_Exercise aim_.
From the data below, return the exact lines starting at the line containing "o s).perf = s.perf := rfl" and ending at the line containing "o s).stack = s.stack := rfl", both included, and nothing else.

_Supplied material_.
-- ==== Sys2Proof/Laws/Updates.lean ====
section
/-!
SUPPORT. The named updates of State: what each leaves alone, one lemma for each field, so that no proof unfolds a record update.
-/
namespace Sys2Proof.Machine

/-! ## emit -/

@[simp] theorem emit_host (o : Output) (s : State) : (emit o s).host = s.host := rfl
@[simp] theorem emit_time (o : Output) (s : State) : (emit o s).time = s.time := rfl
@[simp] theorem emit_perf (o : Output) (s : State) : (emit o s).perf = s.perf := rfl
@[simp] theorem emit_tel (o : Output) (s : State) : (emit o s).tel = s.tel := rfl
@[simp] theorem emit_res (o : Output) (s : State) : (emit o s).res = s.res := rfl
@[simp] theorem emit_stack (o : Output) (s : State) : (emit o s).stack = s.stack := rfl
@[simp] theorem emit_boot (o : Output) (s : State) : (emit o s).boot = s.boot := rfl
@[simp] theorem emit_lane (o : Output) (s : State) : (emit o s).lane = s.lane := rfl
@[simp] theorem emit_ports (o : Output) (s : State) : (emit o s).ports = s.ports := rfl
@[simp] theorem emit_road (o : Output) (s : State) : (emit o s).road = s.road := rfl
@[simp] theorem emit_pipe (o : Output) (s : State) : (emit o s).pipe = s.pipe := rfl
@[simp] theorem emit_se (o : Output) (s : State) : (emit o s).se = s.se := rfl
@[simp] theorem emit_tbl (o : Output) (s : State) : (emit o s).tbl = s.tbl := rfl
@[simp] theorem emit_buf (o : Output) (s : State) : (emit o s).buf = s.buf := rfl
@[simp] theorem emit_qos (o : Output) (s : State) : (emit o s).qos = s.qos := rfl
@[simp] theorem emit_serai (o : Output) (s : State) : (emit o s).serai = s.serai := rfl
@[simp] theorem emit_clk (o : Output) (s : State) : (emit o s).clk = s.clk := rfl
@[simp] theorem emit_pwr (o : Output) (s : State) : (emit o s).pwr = s.pwr := rfl
@[simp] theorem emit_pin (o : Output) (s : State) : (emit o s).pin = s.pin := rfl
@[simp] theorem emit_mem (o : Output) (s : State) : (emit o s).mem = s.mem := rfl
@[simp] theorem emit_hbm (o : Output) (s : State) : (emit o s).hbm = s.hbm := rfl
@[simp] theorem emit_scm (o : Output) (s : State) : (emit o s).scm = s.scm := rfl
@[simp] theorem emit_hostMem (o : Output) (s : State) : (emit o s).hostMem = s.hostMem := rfl
@[simp] theorem emit_fresh (o : Output) (s : State) : (emit o s).fresh = s.fresh := rfl
@[simp] theorem emit_pending (o : Output) (s : State) : (emit o s).pending = s.pending := rfl

/-! ## useFree -/

@[simp] theorem useFree_host (s : State) : (useFree s).host = s.host := rfl
@[simp] theorem useFree_time (s : State) : (useFree s).time = s.time := rfl
@[simp] theorem useFree_perf (s : State) : (useFree s).perf = s.perf := rfl
@[simp] theorem useFree_tel (s : State) : (useFree s).tel = s.tel := rfl
@[simp] theorem useFree_res (s : State) : (useFree s).res = s.res := rfl
@[simp] theorem useFree_stack (s : State) : (useFree s).stack = s.stack := rfl
@[simp] theorem useFree_boot (s : State) : (useFree s).boot = s.boot := rfl
@[simp] theorem useFree_lane (s : State) : (useFree s).lane = s.lane := rfl
@[simp] theorem useFree_ports (s : State) : (useFree s).ports = s.ports := rfl
@[simp] theorem useFree_road (s : State) : (useFree s).road = s.road := rfl
@[simp] theorem useFree_pipe (s : State) : (useFree s).pipe = s.pipe := rfl
@[simp] theorem useFree_se (s : State) : (useFree s).se = s.se := rfl
@[simp] theorem useFree_tbl (s : State) : (useFree s).tbl = s.tbl := rfl
@[simp] theorem useFree_buf (s : State) : (useFree s).buf = s.buf := rfl
@[simp] theorem useFree_qos (s : State) : (useFree s).qos = s.qos := rfl
@[simp] theorem useFree_serai (s : State) : (useFree s).serai = s.serai := rfl
@[simp] theorem useFree_clk (s : State) : (useFree s).clk = s.clk := rfl
@[simp] theorem useFree_pwr (s : State) : (useFree s).pwr = s.pwr := rfl
@[simp] theorem useFree_pin (s : State) : (useFree s).pin = s.pin := rfl
@[simp] theorem useFree_mem (s : State) : (useFree s).mem = s.mem := rfl
@[simp] theorem useFree_hbm (s : State) : (useFree s).hbm = s.hbm := rfl
@[simp] theorem useFree_scm (s : State) : (useFree s).scm = s.scm := rfl
@[simp] theorem useFree_hostMem (s : State) : (useFree s).hostMem = s.hostMem := rfl
@[simp] theorem useFree_out (s : State) : (useFree s).out = s.out := rfl
@[simp] theorem useFree_pending (s : State) : (useFree s).pending = s.pending := rfl

/-! ## modSlice -/

@[simp] theorem modSlice_host (i : Nat) (f : Slice → Slice) (s : State) : (modSlice i f s).host = s.host := rfl
@[simp] theorem modSlice_time (i : Nat) (f : Slice → Slice) (s : State) : (modSlice i f s).time = s.time := rfl
@[simp] theorem modSlice_perf (i : Nat) (f : Slice → Slice) (s : State) : (modSlice i f s).perf = s.perf := rfl
@[simp] theorem modSlice_tel (i : Nat) (f : Slice → Slice) (s : State) : (modSlice i f s).tel = s.tel := rfl
@[simp] theorem modSlice_res (i : Nat) (f : Slice → Slice) (s : State) : (modSlice i f s).res = s.res := rfl
@[simp] theorem modSlice_stack (i : Nat) (f : Slice → Slice) (s : State) : (modSlice i f s).stack = s.stack := rfl
@[simp] theorem modSlice_boot (i : Nat) (f : Slice → Slice) (s : State) : (modSlice i f s).boot = s.boot := rfl
@[simp] theorem modSlice_lane (i : Nat) (f : Slice → Slice) (s : State) : (modSlice i f s).lane = s.lane := rfl
@[simp] theorem modSlice_ports (i : Nat) (f : Slice → Slice) (s : State) : (modSlice i f s).ports = s.ports := rfl
@[simp] theorem modSlice_road (i : Nat) (f : Slice → Slice) (s : State) : (modSlice i f s).road = s.road := rfl
@[simp] theorem modSlice_pipe (i : Nat) (f : Slice → Slice) (s : State) : (modSlice i f s).pipe = s.pipe := rfl
@[simp] theorem modSlice_se (i : Nat) (f : Slice → Slice) (s : State) : (modSlice i f s).se = s.se := rfl
@[simp] theorem modSlice_tbl (i : Nat) (f : Slice → Slice) (s : State) : (modSlice i f s).tbl = s.tbl := rfl
@[simp] theorem modSlice_qos (i : Nat) (f : Slice → Slice) (s : State) : (modSlice i f s).qos = s.qos := rfl
@[simp] theorem modSlice_serai (i : Nat) (f : Slice → Slice) (s : State) : (modSlice i f s).serai = s.serai := rfl
@[simp] theorem modSlice_clk (i : Nat) (f : Slice → Slice) (s : State) : (modSlice i f s).clk = s.clk := rfl
@[simp] theorem modSlice_pwr (i : Nat) (f : Slice → Slice) (s : State) : (modSlice i f s).pwr = s.pwr := rfl
@[simp] theorem modSlice_pin (i : Nat) (f : Slice → Slice) (s : State) : (modSlice i f s).pin = s.pin := rfl
@[simp] theorem modSlice_mem (i : Nat) (f : Slice → Slice) (s : State) : (modSlice i f s).mem = s.mem := rfl
@[simp] theorem modSlice_hbm (i : Nat) (f : Slice → Slice) (s : State) : (modSlice i f s).hbm = s.hbm := rfl
@[simp] theorem modSlice_scm (i : Nat) (f : Slice → Slice) (s : State) : (modSlice i f s).scm = s.scm := rfl
@[simp] theorem modSlice_hostMem (i : Nat) (f : Slice → Slice) (s : State) : (modSlice i f s).hostMem = s.hostMem := rfl
@[simp] theorem modSlice_out (i : Nat) (f : Slice → Slice) (s : State) : (modSlice i f s).out = s.out := rfl
@[simp] theorem modSlice_fresh (i : Nat) (f : Slice → Slice) (s : State) : (modSlice i f s).fresh = s.fresh := rfl
@[simp] theorem modSlice_pending (i : Nat) (f : Slice → Slice) (s : State) : (modSlice i f s).pending = s.pending := rfl

/-! ## modAcct -/

@[simp] theorem modAcct_host (k : Nat) (f : Acct → Acct) (s : State) : (modAcct k f s).host = s.host := rfl
@[simp] theorem modAcct_time (k : Nat) (f : Acct → Acct) (s : State) : (modAcct k f s).time = s.time := rfl
@[simp] theorem modAcct_perf (k : Nat) (f : Acct → Acct) (s : State) : (modAcct k f s).perf = s.perf := rfl
@[simp] theorem modAcct_tel (k : Nat) (f : Acct → Acct) (s : State) : (modAcct k f s).tel = s.tel := rfl
@[simp] theorem modAcct_res (k : Nat) (f : Acct → Acct) (s : State) : (modAcct k f s).res = s.res := rfl
@[simp] theorem modAcct_stack (k : Nat) (f : Acct → Acct) (s : State) : (modAcct k f s).stack = s.stack := rfl
@[simp] theorem modAcct_boot (k : Nat) (f : Acct → Acct) (s : State) : (modAcct k f s).boot = s.boot := rfl
@[simp] theorem modAcct_lane (k : Nat) (f : Acct → Acct) (s : State) : (modAcct k f s).lane = s.lane := rfl
@[simp] theorem modAcct_ports (k : Nat) (f : Acct → Acct) (s : State) : (modAcct k f s).ports = s.ports := rfl
@[simp] theorem modAcct_road (k : Nat) (f : Acct → Acct) (s : State) : (modAcct k f s).road = s.road := rfl
@[simp] theorem modAcct_pipe (k : Nat) (f : Acct → Acct) (s : State) : (modAcct k f s).pipe = s.pipe := rfl
@[simp] theorem modAcct_se (k : Nat) (f : Acct → Acct) (s : State) : (modAcct k f s).se = s.se := rfl
@[simp] theorem modAcct_tbl (k : Nat) (f : Acct → Acct) (s : State) : (modAcct k f s).tbl = s.tbl := rfl
@[simp] theorem modAcct_qos (k : Nat) (f : Acct → Acct) (s : State) : (modAcct k f s).qos = s.qos := rfl
@[simp] theorem modAcct_serai (k : Nat) (f : Acct → Acct) (s : State) : (modAcct k f s).serai = s.serai := rfl
@[simp] theorem modAcct_clk (k : Nat) (f : Acct → Acct) (s : State) : (modAcct k f s).clk = s.clk := rfl
@[simp] theorem modAcct_pwr (k : Nat) (f : Acct → Acct) (s : State) : (modAcct k f s).pwr = s.pwr := rfl
@[simp] theorem modAcct_pin (k : Nat) (f : Acct → Acct) (s : State) : (modAcct k f s).pin = s.pin := rfl
@[simp] theorem modAcct_mem (k : Nat) (f : Acct → Acct) (s : State) : (modAcct k f s).mem = s.mem := rfl
@[simp] theorem modAcct_hbm (k : Nat) (f : Acct → Acct) (s : State) : (modAcct k f s).hbm = s.hbm := rfl
@[simp] theorem modAcct_scm (k : Nat) (f : Acct → Acct) (s : State) : (modAcct k f s).scm = s.scm := rfl
@[simp] theorem modAcct_hostMem (k : Nat) (f : Acct → Acct) (s : State) : (modAcct k f s).hostMem = s.hostMem := rfl
@[simp] theorem modAcct_out (k : Nat) (f : Acct → Acct) (s : State) : (modAcct k f s).out = s.out := rfl
@[simp] theorem modAcct_fresh (k : Nat) (f : Acct → Acct) (s : State) : (modAcct k f s).fresh = s.fresh := rfl
@[simp] theorem modAcct_pending (k : Nat) (f : Acct → Acct) (s : State) : (modAcct k f s).pending = s.pending := rfl

/-! ## modPool -/

@[simp] theorem modPool_host (p : Nat) (f : SvcPool → SvcPool) (s : State) : (modPool p f s).host = s.host := rfl
@[simp] theorem modPool_time (p : Nat) (f : SvcPool → SvcPool) (s : State) : (modPool p f s).time = s.time := rfl
@[simp] theorem modPool_perf (p : Nat) (f : SvcPool → SvcPool) (s : State) : (modPool p f s).perf = s.perf := rfl
@[simp] theorem modPool_tel (p : Nat) (f : SvcPool → SvcPool) (s : State) : (modPool p f s).tel = s.tel := rfl
@[simp] theorem modPool_res (p : Nat) (f : SvcPool → SvcPool) (s : State) : (modPool p f s).res = s.res := rfl
@[simp] theorem modPool_stack (p : Nat) (f : SvcPool → SvcPool) (s : State) : (modPool p f s).stack = s.stack := rfl
@[simp] theorem modPool_boot (p : Nat) (f : SvcPool → SvcPool) (s : State) : (modPool p f s).boot = s.boot := rfl
@[simp] theorem modPool_lane (p : Nat) (f : SvcPool → SvcPool) (s : State) : (modPool p f s).lane = s.lane := rfl
@[simp] theorem modPool_ports (p : Nat) (f : SvcPool → SvcPool) (s : State) : (modPool p f s).ports = s.ports := rfl
@[simp] theorem modPool_road (p : Nat) (f : SvcPool → SvcPool) (s : State) : (modPool p f s).road = s.road := rfl
@[simp] theorem modPool_pipe (p : Nat) (f : SvcPool → SvcPool) (s : State) : (modPool p f s).pipe = s.pipe := rfl
@[simp] theorem modPool_se (p : Nat) (f : SvcPool → SvcPool) (s : State) : (modPool p f s).se = s.se := rfl
@[simp] theorem modPool_tbl (p : Nat) (f : SvcPool → SvcPool) (s : State) : (modPool p f s).tbl = s.tbl := rfl
@[simp] theorem modPool_qos (p : Nat) (f : SvcPool → SvcPool) (s : State) : (modPool p f s).qos = s.qos := rfl
@[simp] theorem modPool_serai (p : Nat) (f : SvcPool → SvcPool) (s : State) : (modPool p f s).serai = s.serai := rfl
@[simp] theorem modPool_clk (p : Nat) (f : SvcPool → SvcPool) (s : State) : (modPool p f s).clk = s.clk := rfl
@[simp] theorem modPool_pwr (p : Nat) (f : SvcPool → SvcPool) (s : State) : (modPool p f s).pwr = s.pwr := rfl
@[simp] theorem modPool_pin (p : Nat) (f : SvcPool → SvcPool) (s : State) : (modPool p f s).pin = s.pin := rfl
@[simp] theorem modPool_mem (p : Nat) (f : SvcPool → SvcPool) (s : State) : (modPool p f s).mem = s.mem := rfl
@[simp] theorem modPool_hbm (p : Nat) (f : SvcPool → SvcPool) (s : State) : (modPool p f s).hbm = s.hbm := rfl
@[simp] theorem modPool_scm (p : Nat) (f : SvcPool → SvcPool) (s : State) : (modPool p f s).scm = s.scm := rfl
@[simp] theorem modPool_hostMem (p : Nat) (f : SvcPool → SvcPool) (s : State) : (modPool p f s).hostMem = s.hostMem := rfl
@[simp] theorem modPool_out (p : Nat) (f : SvcPool → SvcPool) (s : State) : (modPool p f s).out = s.out := rfl
@[simp] theorem modPool_fresh (p : Nat) (f : SvcPool → SvcPool) (s : State) : (modPool p f s).fresh = s.fresh := rfl
@[simp] theorem modPool_pending (p : Nat) (f : SvcPool → SvcPool) (s : State) : (modPool p f s).pending = s.pending := rfl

_Written answer_.
@[simp] theorem emit_perf (o : Output) (s : State) : (emit o s).perf = s.perf := rfl
@[simp] theorem emit_tel (o : Output) (s : State) : (emit o s).tel = s.tel := rfl
@[simp] theorem emit_res (o : Output) (s : State) : (emit o s).res = s.res := rfl
@[simp] theorem emit_stack (o : Output) (s : State) : (emit o s).stack = s.stack := rfl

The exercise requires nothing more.